• _Material provided_
theorem execIjtagAccess_keeps {s0 : State} {x0 : Ijtag} {x1 : State} (h : Keeps s0 x1) :
    KeepsO s0 (execIjtagAccess x0 x1) := by
  unfold execIjtagAccess
  extract_lets +onlyGivenNames a1
  have ka1 : ∀ (t : State), Keeps s0 t → Keeps s0 (a1 t) := by
    intro b1 b2
    unfold a1
    split
    · exact h
    · exact b2
  extract_lets +onlyGivenNames a2
  have ka2 : ∀ (t : State), Keeps s0 t → Keeps s0 (a2 t) := by
    intro b1 b2
    unfold a2
    split
    · exact h
    · exact b2
  extract_lets +onlyGivenNames a3
  have ka3 : ∀ (x : Nat × State), Keeps s0 x.snd → Keeps s0 (a3 x) := by
    intro b1 b2
    unfold a3
    extract_lets +onlyGivenNames a4
    have ka4 : Keeps s0 a4 := by
      unfold a4
      exact b2
    refine Keeps.upd ?_
    exact ka4
  refine Keeps.next ?_
  split
  · refine ka1 ?_ ?_
    refine State.ijtagRead_keeps ?_
    exact h
  · refine ka2 ?_ ?_
    refine State.windowWrite_keeps ?_
    exact h
  · refine ka2 ?_ ?_
    split
    · exact h
    · refine State.startFreeze_keeps ?_
      exact h
  · refine ka2 ?_ ?_
    split
    · refine State.releaseFreeze_keeps ?_
      exact h
    · exact h
  · refine ka1 ?_ ?_
    refine ka3 ?_ ?_
    refine State.readReg_keeps ?_
    exact h
  · refine ka1 ?_ ?_
    split
    · refine State.millpondWord_keeps ?_
      exact h
    · exact h
  · refine ka1 ?_ ?_
    split
    · refine State.spillwayWord_keeps ?_
      exact h
    · exact h
  · refine ka2 ?_ ?_
    refine State.mbistWrite_keeps ?_
    exact h
  · refine ka1 ?_ ?_
    refine ka3 ?_ ?_
    refine State.readReg_keeps ?_
    exact h
  · refine ka2 ?_ ?_
    refine State.repWrite_keeps ?_
    exact h
  · refine ka2 ?_ ?_
    refine State.laneMapWrite_keeps ?_
    exact h
  · refine ka1 ?_ ?_
    refine ka3 ?_ ?_
    refine State.readReg_keeps ?_
    exact h
  · refine ka1 ?_ ?_
    refine ka3 ?_ ?_
    refine State.readReg_keeps ?_
    exact h
  · refine ka1 ?_ ?_
    refine ka3 ?_ ?_
    with_reducible assumption
  · refine ka1 ?_ ?_
    refine State.captureShown_keeps ?_
    exact h
  · refine ka1 ?_ ?_
    refine Keeps.upd ?_
    exact h

theorem execJtagExtest_keeps {s0 : State} {x0 : Nat} {x1 : State} (h : Keeps s0 x1) :
    KeepsO s0 (execJtagExtest x0 x1) := by
  unfold execJtagExtest
  extract_lets +onlyGivenNames a1
  refine Keeps.next ?_
  split
  · refine Keeps.upd ?_
    exact h
  · exact h

theorem State.takePacket_keeps {s0 : State} {x0 : State} {x1 : Nat} {x2 : Nat} {x3 : Nat} (h : Keeps s0 x0) :
    Keeps s0 (State.takePacket x0 x1 x2 x3) := by
  unfold State.takePacket
  extract_lets +onlyGivenNames a1
  extract_lets +onlyGivenNames a2
  extract_lets +onlyGivenNames a3
  have ka3 : Keeps s0 a3 := by
    unfold a3
    refine State.setQState_keeps ?_
    refine State.setQueue_keeps ?_
    exact h
  extract_lets +onlyGivenNames a4
  have ka4 : Keeps s0 a4 := by
    unfold a4
    refine Keeps.upd ?_
    exact ka3
  split
  · refine Keeps.upd ?_
    exact ka4
  · exact ka4

theorem execPacketFetch_keeps {s0 : State} {x0 : Fin 256} {x1 : State} (h : Keeps s0 x1) :
    KeepsO s0 (execPacketFetch x0 x1) := by
  unfold execPacketFetch
  refine Keeps.next ?_
  split
  · exact h
  · extract_lets +onlyGivenNames a1
    have ka1 : Keeps s0 a1 := by
      unfold a1
      refine State.hubReads_keeps ?_
      exact h
    split
    · refine State.takePacket_keeps ?_
      exact ka1
    · refine State.setQState_keeps ?_
      refine State.setQueue_keeps ?_
      exact ka1

theorem State.sealTimeout_keeps {s0 : State} {x0 : State} {x1 : Nat} (h : Keeps s0 x0) :
    Keeps s0 (State.sealTimeout x0 x1) := by
  unfold State.sealTimeout
  extract_lets +onlyGivenNames a1
  extract_lets +onlyGivenNames a2
  refine State.haltQueue_keeps ?_
  refine State.writeReply_keeps ?_
  exact h

theorem execSealReread_keeps {s0 : State} {x0 : Fin 256} {x1 : State} (h : Keeps s0 x1) :
    KeepsO s0 (execSealReread x0 x1) := by
  unfold execSealReread
  refine Keeps.next ?_
  split
  · exact h
  · extract_lets +onlyGivenNames a1
    have ka1 : Keeps s0 a1 := by
      unfold a1
      refine State.hubReads_keeps ?_
      exact h
    split
    · refine State.takePacket_keeps ?_
      exact ka1
    · extract_lets +onlyGivenNames a2
      extract_lets +onlyGivenNames a3
      have ka3 : Keeps s0 a3 := by
        unfold a3
        refine State.setQueue_keeps ?_
        exact ka1
      split
      · refine State.sealTimeout_keeps ?_
        exact ka3
      · exact ka3

theorem State.claimSlots_keeps {s0 : State} {x0 : State} {x1 : Cmd} (h : Keeps s0 x0) :
    Keeps s0 (State.claimSlots x0 x1) := by
  unfold State.claimSlots
  extract_lets +onlyGivenNames a1
  split
  · exact h
  · refine State.setQueue_keeps ?_
    exact h

theorem State.beginMat_keeps {s0 : State} {x0 : State} {x1 : Cmd} {x2 : MatWork} (h : Keeps s0 x0) :
    Keeps s0 (State.beginMat x0 x1 x2) := by
  unfold State.beginMat
  extract_lets refs s
  have hs : Keeps s0 s := State.modCmd_keeps h
  split
  · exact hs
  · exact State.readMask_keeps hs (fun k => k)
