/-- An ACK; a FETCH_REQ with fetching disabled and enabled; a FETCH_NAK and an ABORT. -/
theorem witness_CollectiveFramesAreAnsweredInOrder_answers :
    (let c := coll 0x6001 0 .running (fun w => { w with started := true, flows := [{ peer := 1 }] })
     let s := net0 (withCmd State.reset c) 0
     s.Plain ∧ s.frozen = false ∧ s.TakesFrame 0 (frame 9 1 0) ∧ s.TakesFrame 0 (frame 14 1 0) ∧ (frame 14 1 0).seq = (c.cw.flow 1).recvSeq ∧ s.portA = some 0 ∧ s.gangOf (CFrame.key (frame 9 1 0)) = none ∧ s.collOf (CFrame.key (frame 9 1 0)) = some c ∧
      s.cmd c.ref = some c ∧ c.isReduction = true ∧ c.cw.settled.length < c.cw.group.n ∧ (c.cw.flow 1).queued = [] ∧ (c.cw.flow 1).peer = 1 ∧ (frame 14 1 0).typ = 14) ∧
    (∀ en ∈ [0, 1], let s := (net0 State.reset 0).setFld F.CT_CFG_FETCH_EN 0 en
     let f := frame 10 1 0 9 (put 0 8 0x1000 + put 8 8 64)
     s.Plain ∧ s.TakesFrame 0 f ∧ s.asleep [(le f.data 0 8, le f.data 8 8)] = false ∧ s.portA = some 0 ∧ s.gangOf (CFrame.key f) = none ∧ f.typ = 10 ∧ s.groups.find? (fun g => g.gid = f.gid) = some (group2 0) ∧
      s.coll.served = [] ∧ (s.flag F.CT_CFG_FETCH_EN 0 = false ↔ en = 0) ∧ (s.spanFault .words (le f.data 0 8) (le f.data 8 8)).isSome = false) ∧
    (let c : Cmd := { cm 0x6009 1 (put 8 4 7 + put 0x12 2 1 + put 0x28 8 100) with phase := .running, work := .coll { slot := 63, group := group2 0, started := true } }
     let s := net0 (withCmd State.reset c) 0
     let f : CFrame := { frame 12 1 0 with redId := c.seqNo, step := 0 }
     s.collOf (CFrame.key f) = some c ∧ s.cmd c.ref = some c ∧ c.opcode = 0x6009 ∧ c.f 0x12 2 = f.src ∧ s.TakesFrame 0 f ∧ s.gangOf (CFrame.key f) = none ∧ f.seq = (c.cw.flow f.src).recvSeq) := by
  simp -zeta only [plain_iff, takes_iff]
  decide +kernel

/-- ARRIVE and LATE at rank 0 while both ranks but the sender's are awaited, GO, UP, DOWN and side data at a reduction; XFER at an ALLGATHER; the last
unit of a fetch. -/
theorem witness_FramesAdvanceTheirCollective : ∀ typ ∈ [1, 2, 3, 4, 5, 6, 7, 8],
    let c := coll (if typ = 8 then 0x6003 else 0x6001) 0 .running (fun w => { w with started := true })
    let s := net0 (withCmd State.reset c) 0
    let f := frame typ 1 0 9 0xABCD
    s.Plain ∧ s.frozen = false ∧ s.TakesFrame 0 f ∧ isAwake s = true ∧ s.collOf (CFrame.key f) = some c ∧ s.cmd c.ref = some c ∧ f.seq = (c.cw.flow f.src).recvSeq ∧
      s.fld F.CT_SLOG_BASE_SIZE_LOG2 0 = 0 ∧ f.typ = typ ∧ (typ ≠ 8 → c.isReduction = true ∧ c.cw.group.rank = 0 ∧ c.cw.mask = none ∧ c.opcode = 0x6001) ∧
      0 ∉ c.cw.got ∧ 0 ∉ c.cw.lates ∧ 0 ≠ f.src ∧ c.cw.settled.length < c.cw.group.n ∧ le f.data 0 4 = c.cw.group.gsig := by
  simp -zeta only [plain_iff, takes_iff]
  decide +kernel

theorem witness_FramesAdvanceTheirCollective_fetch :
    let c : Cmd := { cm 0x6009 1 (put 8 4 7 + put 0x12 2 1 + put 0x20 8 0x6000 + put 0x28 8 100) with phase := .running, work := .coll { slot := 63, group := group2 0, started := true } }
    let s := net0 (withCmd State.reset c) 0
    let f : CFrame := { frame 11 1 0 9 5 100 with redId := c.seqNo, step := 0 }
    s.Plain ∧ s.TakesFrame 0 f ∧ isAwake s = true ∧ s.collOf (CFrame.key f) = some c ∧ s.cmd c.ref = some c ∧ f.seq = (c.cw.flow f.src).recvSeq ∧ c.opcode = 0x6009 ∧
      ceilDiv (c.f 0x28 8) 8192 ≤ c.cw.units.length + 1 := by
  simp -zeta only [plain_iff, takes_iff]
  decide +kernel

/-! ## Witnesses: input, control, security, power -/

/-- A descriptor of one frame of 16 by 16, and one of codec 0. -/
def desc (codec : Nat) : Nat := put 1 1 1 + put 2 1 codec + put 4 2 16 + put 6 2 16 + put 8 8 0x10000 + put 0x10 4 64 + put 0x18 2 1 + put 0x1C 4 1 +
  put 0x24 2 16 + put 0x26 2 16 + put 0x28 4 64 + put 0x2C 4 1
def dec (phase : Phase) (w : Work) (e2 : Nat) : Cmd :=
  { cm 0x7001 3 (put 0x10 8 0x3000 + put 0x18 8 0x20000 + td 0x40 0x8000 1 192 1 e2 1 3 + put 0x71 1 1 + put 0x74 2 8 + put 0x76 2 8) with phase := phase, work := w }

theorem witness_LanesDecodeAndTokenize : ∀ o ∈ [(1, 1), (0, 1), (1, 2)],
    let c := dec .issued .none o.2
    let s := (withCmd State.reset c).putRaw 0x3000 (desc o.1) 128
    let d := s.readMem (c.fb 0x10 47 0) 128
    s.Plain ∧ s.Quiet ∧ s.running = true ∧ s.frozen = false ∧ s.braking = false ∧ s.fld F.BLT_DMG_BASE_SIZE_LOG2 0 = 0 ∧ s.input.current = none ∧ s.input.queue = [] ∧
      s.input.soloV = [] ∧ s.input.soloT = [] ∧ s.input.starved = none ∧ (∀ e ∈ s.cmds, e.opcode ≠ 0x9002 ∧ e.opcode ≠ 0x7005) ∧ s.UnitReady r0 0x7001 c ∧
      ((s.malformed d c.tp.tt = true ∨ Desc.codec d = 0) ↔ o.1 = 0) ∧ ((tdAt c.pkt 0x40).e 2 = Desc.nout d / c.tp.tt ↔ o.2 = 1) ∧ s.freeLane true = some 0 := by
  simp -zeta only [plain_iff, quiet_iff, unit_iff]
  decide +kernel

/-- The last lanes finish: a sample of a list that is read as zeros, and a text of eight bytes. -/
theorem witness_LanesDecodeAndTokenize_done :
    (let c := dec .running (.sample 0) 1
     let s := (withCmd State.reset c).setLane true 23 (some { cmd := r0, sample := 0 })
     let out : Td := { tdAt c.pkt 0x40 with ovp := c.tp.ovp }
     (∀ k < 64, out.Outside (c.fb 0x18 47 0 + k)) ∧ s.running = true ∧ s.Plain ∧ s.Quiet ∧ s.braking = false ∧ s.lane true (23 : Fin 24) = some { cmd := r0, sample := 0 } ∧ s.cmd r0 = some c ∧ c.ref = r0 ∧ c.phase = .running ∧
      s.stalled c = false ∧ c.opcode = 0x7001 ∧ c.fb 0x18 47 0 = 0x20000 ∧ ({ tdAt c.pkt 0x40 with ovp := c.tp.ovp } : Td).Regular) ∧
    (let b := put 0x10 8 0x3000 + put 0x18 4 8 + put 0x20 8 0x5000 + put 0x28 4 16
     let c : Cmd := { cm 0x7002 1 b with phase := .running, work := .sample 0 }
     let s := (withCmd State.reset c).setLane false 3 (some { cmd := r0, sample := 0 })
     s.Plain ∧ s.Quiet ∧ s.lane false (3 : Fin 4) = some { cmd := r0, sample := 0 } ∧ s.cmd r0 = some c ∧ c.ref = r0 ∧ s.stalled c = false ∧ c.fb 0x30 47 0 = 0 ∧
      (withCmd State.reset (cm 0x7002 1 b)).UnitReady r0 0x7002 (cm 0x7002 1 b) ∧ (withCmd State.reset (cm 0x7002 1 b)).freeLane false = some 0) := by
  simp -zeta only [plain_iff, quiet_iff, unit_iff, regular_iff, outside_iff]
  decide +kernel

/-- A dictionary head that is refused, one of one token whose image is out of range, and a whole one of one token "a". -/
theorem witness_LanesDecodeAndTokenize_dict : ∀ o ∈ [(0, 0x3000), (1, 0x3000)],
    let c := cm 0x7003 1 (put 0x10 8 o.2 + put 0x18 1 1)
    let h := put 1 1 o.1 + put 4 4 1 + put 8 4 10
    let s := (withCmd State.reset c).putRaw o.2 h 64
    s.Plain ∧ s.UnitReady r0 0x7003 c ∧ (dictFault (s.readMem (c.fb 0x10 47 0) 64) false = none ↔ o.1 = 1) ∧
      s.spanFault .ilv (c.fb 0x10 47 0) (64 + 8 + Dict.poolLen h) = none ∧ c.f 0x18 1 ≤ 1 := by
  simp -zeta only [plain_iff, unit_iff]
  decide +kernel

/-- A Hopper of two slots, off and on, slot 1 READY or TAKEN. -/
def hopper (on : Nat) (x : HopSlotState) (c : Cmd) : State :=
  ((withCmd ((rst F.HOP_STATUS_EN 0 on).setFld F.HOP_CFG_SLOTS 0 2) c).setFld F.HOP_STATUS_TAKE_IDX 0 1).setHopSlot 1 { st := x, batch := 3 }

theorem witness_HopperTakesAndReturns : ∀ on ∈ [0, 1], ∀ x ∈ [HopSlotState.free, .ready, .taken], ∀ m ∈ [0, 1],
    let c := cm 0x7005 1 (put 0x10 1 m + put 0x11 1 1 + put 0x18 8 0x6000)
    let d := cm 0x7004 3 (put 0x10 8 0x3000 + put 0x18 4 1 + put 0x20 2 1 + put 0x24 4 16)
    let s := hopper on x c
    s.Plain ∧ s.Quiet ∧ s.running = true ∧ s.frozen = false ∧ s.braking = false ∧ s.input.current = none ∧ s.input.queue = [] ∧ s.input.soloV = [] ∧ s.input.soloT = [] ∧
      s.input.starved = none ∧ (∀ e ∈ s.cmds, e.phase ≠ .waiting) ∧ s.UnitReady r0 0x7005 c ∧ (s.hopOn = true ↔ on = 1) ∧ (c.f 0x10 1 = 0 ↔ m = 0) ∧
      s.fld F.HOP_CFG_LOW_WATER 0 = 0 ∧ (s.hopSlot (s.fld F.HOP_STATUS_TAKE_IDX 0)).st = x ∧ (s.hopSlot (c.f 0x11 1)).st = x ∧ (hopper on x d).UnitReady r0 0x7004 d ∧
      (s.hopCount .free = s.hopSize ↔ x = .free) ∧ (∀ e ∈ s.cmds, ¬ (e.opcode = 0x7004 ∧ (e.phase = .issued ∨ e.phase = .running))) := by
  simp -zeta only [plain_iff, quiet_iff, unit_iff]
  decide +kernel
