-- ==== Sys2Proof/Machine/BlockTransform.lean ====
section
/-! DEFINITION. The Block Transform and its command `AESENC` (spec 42_block_transform.md). State byte
`r + 4*c` is in row `r` and column `c` (R140). -/

namespace Sys2Proof.Machine

/-- `SubBytes(s)` (R141). -/
def subBytes (s : Block) : Block :=
  blockOfFn fun i => sbox (blockByte s i)

/-- `ShiftRows(s)[r + 4*c] = s[r + 4*((c + r) mod 4)]` (R142). -/
def shiftRows (s : Block) : Block :=
  blockOfFn fun i => blockByte s (i % 4 + 4 * ((i / 4 + i % 4) % 4))

/-- `T(a) = Xtime(a) xor a`, multiplication by 0x03 (R143). -/
def xtime3 (a : Byte) : Byte :=
  xtime a ^^^ a

/-- Row `r` of the MixColumns matrix applied to the column `a0 a1 a2 a3` (R143). -/
def mixColumn (r : Nat) (a0 a1 a2 a3 : Byte) : Byte :=
  match r with
  | 0 => xtime a0 ^^^ xtime3 a1 ^^^ a2 ^^^ a3
  | 1 => a0 ^^^ xtime a1 ^^^ xtime3 a2 ^^^ a3
  | 2 => a0 ^^^ a1 ^^^ xtime a2 ^^^ xtime3 a3
  | _ => xtime3 a0 ^^^ a1 ^^^ a2 ^^^ xtime a3

/-- `MixColumns(s)`, the four columns independently (R143). -/
def mixColumns (s : Block) : Block :=
  blockOfFn fun i =>
    mixColumn (i % 4) (blockByte s (4 * (i / 4))) (blockByte s (4 * (i / 4) + 1))
      (blockByte s (4 * (i / 4) + 2)) (blockByte s (4 * (i / 4) + 3))

/-- `AddRoundKey(s, k)` (R144). -/
def addRoundKey (s k : Block) : Block :=
  s ^^^ k

/-- The state after full rounds 1 to `n` (R145). -/
def fullRounds (rk : Schedule) : Nat → Block → Block
  | 0, s => s
  | n + 1, s =>
    addRoundKey (mixColumns (shiftRows (subBytes (fullRounds rk n s)))) (roundKey rk (n + 1))

/-- `BlockTransform(RK, b)`: round key 0, nine full rounds, and a final round without MixColumns
(R145). -/
def blockTransform (rk : Schedule) (b : Block) : Block :=
  addRoundKey (shiftRows (subBytes (fullRounds rk 9 (addRoundKey b (roundKey rk 0)))))
    (roundKey rk 10)

/-- `AESENC` (R146). -/
def execAesenc (s : State) : Host.Outcome State Fault Refusal :=
  runCommand [(s.lacksSchedule, .precond)]
    (fun s => (s.setRes (blockTransform s.rk s.opa)).complete) s

end Sys2Proof.Machine
end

• _Task instructions_
Each line above that contains "input" must be copied out.

• _Answer to this problem_
/-! ## Witnesses: input, control, security, power -/
    s.Plain ∧ s.Quiet ∧ s.running = true ∧ s.frozen = false ∧ s.braking = false ∧ s.fld F.BLT_DMG_BASE_SIZE_LOG2 0 = 0 ∧ s.input.current = none ∧ s.input.queue = [] ∧
      s.input.soloV = [] ∧ s.input.soloT = [] ∧ s.input.starved = none ∧ (∀ e ∈ s.cmds, e.opcode ≠ 0x9002 ∧ e.opcode ≠ 0x7005) ∧ s.UnitReady r0 0x7001 c ∧
    s.Plain ∧ s.Quiet ∧ s.running = true ∧ s.frozen = false ∧ s.braking = false ∧ s.input.current = none ∧ s.input.queue = [] ∧ s.input.soloV = [] ∧ s.input.soloT = [] ∧
      s.input.starved = none ∧ (∀ e ∈ s.cmds, e.phase ≠ .waiting) ∧ s.UnitReady r0 0x7005 c ∧ (s.hopOn = true ↔ on = 1) ∧ (c.f 0x10 1 = 0 ↔ m = 0) ∧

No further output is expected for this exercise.